Dataset records
---------------

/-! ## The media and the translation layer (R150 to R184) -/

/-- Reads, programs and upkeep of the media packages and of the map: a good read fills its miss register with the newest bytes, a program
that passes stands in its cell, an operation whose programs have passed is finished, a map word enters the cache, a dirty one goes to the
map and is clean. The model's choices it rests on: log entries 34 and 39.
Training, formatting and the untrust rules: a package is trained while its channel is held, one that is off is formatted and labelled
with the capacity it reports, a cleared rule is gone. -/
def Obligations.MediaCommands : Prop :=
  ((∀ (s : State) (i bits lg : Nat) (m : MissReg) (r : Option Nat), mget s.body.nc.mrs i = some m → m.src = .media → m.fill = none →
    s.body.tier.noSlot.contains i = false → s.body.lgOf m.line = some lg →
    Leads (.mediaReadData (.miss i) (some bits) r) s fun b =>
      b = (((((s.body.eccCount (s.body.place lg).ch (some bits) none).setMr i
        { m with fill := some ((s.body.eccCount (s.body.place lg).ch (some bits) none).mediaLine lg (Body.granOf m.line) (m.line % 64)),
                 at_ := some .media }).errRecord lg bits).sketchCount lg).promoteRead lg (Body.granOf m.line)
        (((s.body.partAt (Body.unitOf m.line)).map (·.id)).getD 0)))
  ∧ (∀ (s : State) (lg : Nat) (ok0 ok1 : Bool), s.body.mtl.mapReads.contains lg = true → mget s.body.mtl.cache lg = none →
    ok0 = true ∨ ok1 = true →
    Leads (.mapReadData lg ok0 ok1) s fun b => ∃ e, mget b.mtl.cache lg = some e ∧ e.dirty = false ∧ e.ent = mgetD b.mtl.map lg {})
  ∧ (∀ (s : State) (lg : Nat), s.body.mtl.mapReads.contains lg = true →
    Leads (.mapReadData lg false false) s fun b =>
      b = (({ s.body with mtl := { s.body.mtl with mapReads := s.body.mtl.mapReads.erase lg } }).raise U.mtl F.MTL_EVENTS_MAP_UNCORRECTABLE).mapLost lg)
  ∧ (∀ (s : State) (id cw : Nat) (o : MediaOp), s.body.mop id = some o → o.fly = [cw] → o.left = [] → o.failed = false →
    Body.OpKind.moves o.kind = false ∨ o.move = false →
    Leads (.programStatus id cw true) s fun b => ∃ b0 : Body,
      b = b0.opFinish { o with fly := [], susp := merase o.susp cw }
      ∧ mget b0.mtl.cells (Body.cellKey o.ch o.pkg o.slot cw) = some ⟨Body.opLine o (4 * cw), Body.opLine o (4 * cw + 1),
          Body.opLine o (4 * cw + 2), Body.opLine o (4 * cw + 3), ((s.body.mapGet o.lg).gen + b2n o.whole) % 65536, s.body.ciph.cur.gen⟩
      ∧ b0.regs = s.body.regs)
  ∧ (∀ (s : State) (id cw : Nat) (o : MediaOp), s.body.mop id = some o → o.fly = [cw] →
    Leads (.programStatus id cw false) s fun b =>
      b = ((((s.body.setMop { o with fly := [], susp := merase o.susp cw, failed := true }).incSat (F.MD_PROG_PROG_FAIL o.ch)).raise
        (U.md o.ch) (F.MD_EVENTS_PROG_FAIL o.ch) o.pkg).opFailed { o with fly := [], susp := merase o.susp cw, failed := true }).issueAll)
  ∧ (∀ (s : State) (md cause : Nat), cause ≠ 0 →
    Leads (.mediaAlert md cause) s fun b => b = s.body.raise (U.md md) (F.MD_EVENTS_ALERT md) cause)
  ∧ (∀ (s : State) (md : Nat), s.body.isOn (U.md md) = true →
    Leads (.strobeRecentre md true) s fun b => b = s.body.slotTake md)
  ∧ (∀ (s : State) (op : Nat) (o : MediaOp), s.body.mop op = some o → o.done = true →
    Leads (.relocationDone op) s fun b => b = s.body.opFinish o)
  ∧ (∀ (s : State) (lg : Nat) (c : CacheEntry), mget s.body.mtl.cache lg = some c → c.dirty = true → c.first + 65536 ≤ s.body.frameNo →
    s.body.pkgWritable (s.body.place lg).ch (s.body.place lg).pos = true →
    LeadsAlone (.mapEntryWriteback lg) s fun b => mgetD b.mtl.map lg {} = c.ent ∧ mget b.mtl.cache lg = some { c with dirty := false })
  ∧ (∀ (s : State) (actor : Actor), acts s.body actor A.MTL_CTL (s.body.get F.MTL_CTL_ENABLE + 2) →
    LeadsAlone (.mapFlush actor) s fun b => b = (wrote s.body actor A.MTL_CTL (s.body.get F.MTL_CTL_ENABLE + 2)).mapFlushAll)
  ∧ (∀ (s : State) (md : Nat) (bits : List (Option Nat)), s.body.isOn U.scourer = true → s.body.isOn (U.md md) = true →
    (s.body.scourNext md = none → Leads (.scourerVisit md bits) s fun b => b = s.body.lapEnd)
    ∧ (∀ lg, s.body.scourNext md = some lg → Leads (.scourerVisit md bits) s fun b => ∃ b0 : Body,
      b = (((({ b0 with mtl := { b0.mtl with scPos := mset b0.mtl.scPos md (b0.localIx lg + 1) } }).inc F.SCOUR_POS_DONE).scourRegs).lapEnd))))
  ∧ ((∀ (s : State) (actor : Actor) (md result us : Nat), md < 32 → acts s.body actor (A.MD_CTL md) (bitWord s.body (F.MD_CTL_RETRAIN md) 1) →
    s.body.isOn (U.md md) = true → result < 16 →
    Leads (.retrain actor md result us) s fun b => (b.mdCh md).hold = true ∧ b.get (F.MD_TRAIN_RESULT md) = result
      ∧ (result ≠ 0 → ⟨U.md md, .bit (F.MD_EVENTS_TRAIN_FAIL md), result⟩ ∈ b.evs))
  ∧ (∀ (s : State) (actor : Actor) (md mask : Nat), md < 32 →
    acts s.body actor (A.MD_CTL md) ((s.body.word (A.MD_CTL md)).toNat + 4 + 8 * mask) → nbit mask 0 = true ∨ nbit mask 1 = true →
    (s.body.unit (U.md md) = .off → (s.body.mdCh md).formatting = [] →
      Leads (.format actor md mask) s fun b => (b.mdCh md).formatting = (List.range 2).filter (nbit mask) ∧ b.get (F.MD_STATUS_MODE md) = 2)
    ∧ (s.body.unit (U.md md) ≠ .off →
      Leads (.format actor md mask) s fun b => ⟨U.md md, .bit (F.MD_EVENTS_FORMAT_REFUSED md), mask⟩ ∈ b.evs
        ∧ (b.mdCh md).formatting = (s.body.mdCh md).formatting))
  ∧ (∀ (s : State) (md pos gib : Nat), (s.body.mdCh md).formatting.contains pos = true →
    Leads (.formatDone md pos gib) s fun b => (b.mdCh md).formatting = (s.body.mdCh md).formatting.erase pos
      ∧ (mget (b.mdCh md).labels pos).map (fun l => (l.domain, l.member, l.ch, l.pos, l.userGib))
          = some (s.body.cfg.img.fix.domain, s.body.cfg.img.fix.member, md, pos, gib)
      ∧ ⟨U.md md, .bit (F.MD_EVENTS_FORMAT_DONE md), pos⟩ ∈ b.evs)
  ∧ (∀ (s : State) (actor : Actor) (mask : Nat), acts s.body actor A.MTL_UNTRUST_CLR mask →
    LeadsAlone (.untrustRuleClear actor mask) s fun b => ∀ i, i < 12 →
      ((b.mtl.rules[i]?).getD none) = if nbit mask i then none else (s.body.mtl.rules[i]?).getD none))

---------------

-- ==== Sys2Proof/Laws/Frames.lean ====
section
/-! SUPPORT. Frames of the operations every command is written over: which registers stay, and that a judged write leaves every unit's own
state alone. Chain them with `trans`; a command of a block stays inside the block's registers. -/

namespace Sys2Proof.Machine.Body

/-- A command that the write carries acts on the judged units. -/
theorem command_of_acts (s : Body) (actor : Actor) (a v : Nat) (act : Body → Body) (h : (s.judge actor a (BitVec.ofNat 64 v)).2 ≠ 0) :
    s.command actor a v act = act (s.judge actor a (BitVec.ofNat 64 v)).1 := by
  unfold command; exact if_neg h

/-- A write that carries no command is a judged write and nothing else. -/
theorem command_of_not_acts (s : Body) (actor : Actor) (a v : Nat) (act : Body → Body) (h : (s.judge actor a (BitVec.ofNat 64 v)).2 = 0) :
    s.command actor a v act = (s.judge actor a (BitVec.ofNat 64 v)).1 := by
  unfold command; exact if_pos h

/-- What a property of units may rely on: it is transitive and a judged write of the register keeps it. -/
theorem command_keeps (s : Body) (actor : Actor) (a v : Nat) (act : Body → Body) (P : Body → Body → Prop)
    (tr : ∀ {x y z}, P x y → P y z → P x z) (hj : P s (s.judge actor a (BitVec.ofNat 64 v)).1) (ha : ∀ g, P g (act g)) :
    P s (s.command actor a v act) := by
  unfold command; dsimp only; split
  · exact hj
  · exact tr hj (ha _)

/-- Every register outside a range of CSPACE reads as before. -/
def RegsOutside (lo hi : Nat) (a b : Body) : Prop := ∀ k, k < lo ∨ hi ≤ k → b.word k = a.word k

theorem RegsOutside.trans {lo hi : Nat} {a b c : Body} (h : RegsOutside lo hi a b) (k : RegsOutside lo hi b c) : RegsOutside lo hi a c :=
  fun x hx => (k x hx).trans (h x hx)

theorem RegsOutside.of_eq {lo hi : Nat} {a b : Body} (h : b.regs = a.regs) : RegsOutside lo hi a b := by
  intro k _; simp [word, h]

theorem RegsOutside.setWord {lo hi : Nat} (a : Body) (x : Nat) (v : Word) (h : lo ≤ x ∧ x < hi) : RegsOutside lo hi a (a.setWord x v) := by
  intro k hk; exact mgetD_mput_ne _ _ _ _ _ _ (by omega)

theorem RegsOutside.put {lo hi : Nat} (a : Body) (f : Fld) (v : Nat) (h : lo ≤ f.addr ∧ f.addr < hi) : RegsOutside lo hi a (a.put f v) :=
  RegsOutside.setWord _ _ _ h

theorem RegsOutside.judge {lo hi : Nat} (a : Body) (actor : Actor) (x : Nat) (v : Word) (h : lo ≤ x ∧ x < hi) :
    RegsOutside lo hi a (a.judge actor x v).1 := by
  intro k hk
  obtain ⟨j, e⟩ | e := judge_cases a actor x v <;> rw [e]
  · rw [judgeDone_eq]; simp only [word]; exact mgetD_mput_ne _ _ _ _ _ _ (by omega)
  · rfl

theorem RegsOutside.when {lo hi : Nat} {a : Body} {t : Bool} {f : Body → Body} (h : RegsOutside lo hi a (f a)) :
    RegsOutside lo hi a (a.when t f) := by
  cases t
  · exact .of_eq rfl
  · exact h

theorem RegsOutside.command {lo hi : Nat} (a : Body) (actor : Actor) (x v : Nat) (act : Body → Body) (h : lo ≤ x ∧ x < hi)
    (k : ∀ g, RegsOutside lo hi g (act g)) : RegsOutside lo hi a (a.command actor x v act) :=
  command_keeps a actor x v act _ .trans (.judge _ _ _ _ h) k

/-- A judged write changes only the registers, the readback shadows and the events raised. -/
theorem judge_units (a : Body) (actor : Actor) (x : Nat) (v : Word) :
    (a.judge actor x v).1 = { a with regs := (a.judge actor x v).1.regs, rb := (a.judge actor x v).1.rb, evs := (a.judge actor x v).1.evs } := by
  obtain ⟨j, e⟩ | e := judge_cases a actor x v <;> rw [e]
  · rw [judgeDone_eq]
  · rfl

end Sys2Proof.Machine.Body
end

---------------

Task details: Set down only the lines above that fall between the line holding "every unit's own" and the line holding "nothing else. -/", inclusive, keeping each exact.

Exercise solution:
/-! SUPPORT. Frames of the operations every command is written over: which registers stay, and that a judged write leaves every unit's own
state alone. Chain them with `trans`; a command of a block stays inside the block's registers. -/

namespace Sys2Proof.Machine.Body

/-- A command that the write carries acts on the judged units. -/
theorem command_of_acts (s : Body) (actor : Actor) (a v : Nat) (act : Body → Body) (h : (s.judge actor a (BitVec.ofNat 64 v)).2 ≠ 0) :
    s.command actor a v act = act (s.judge actor a (BitVec.ofNat 64 v)).1 := by
  unfold command; exact if_neg h

/-- A write that carries no command is a judged write and nothing else. -/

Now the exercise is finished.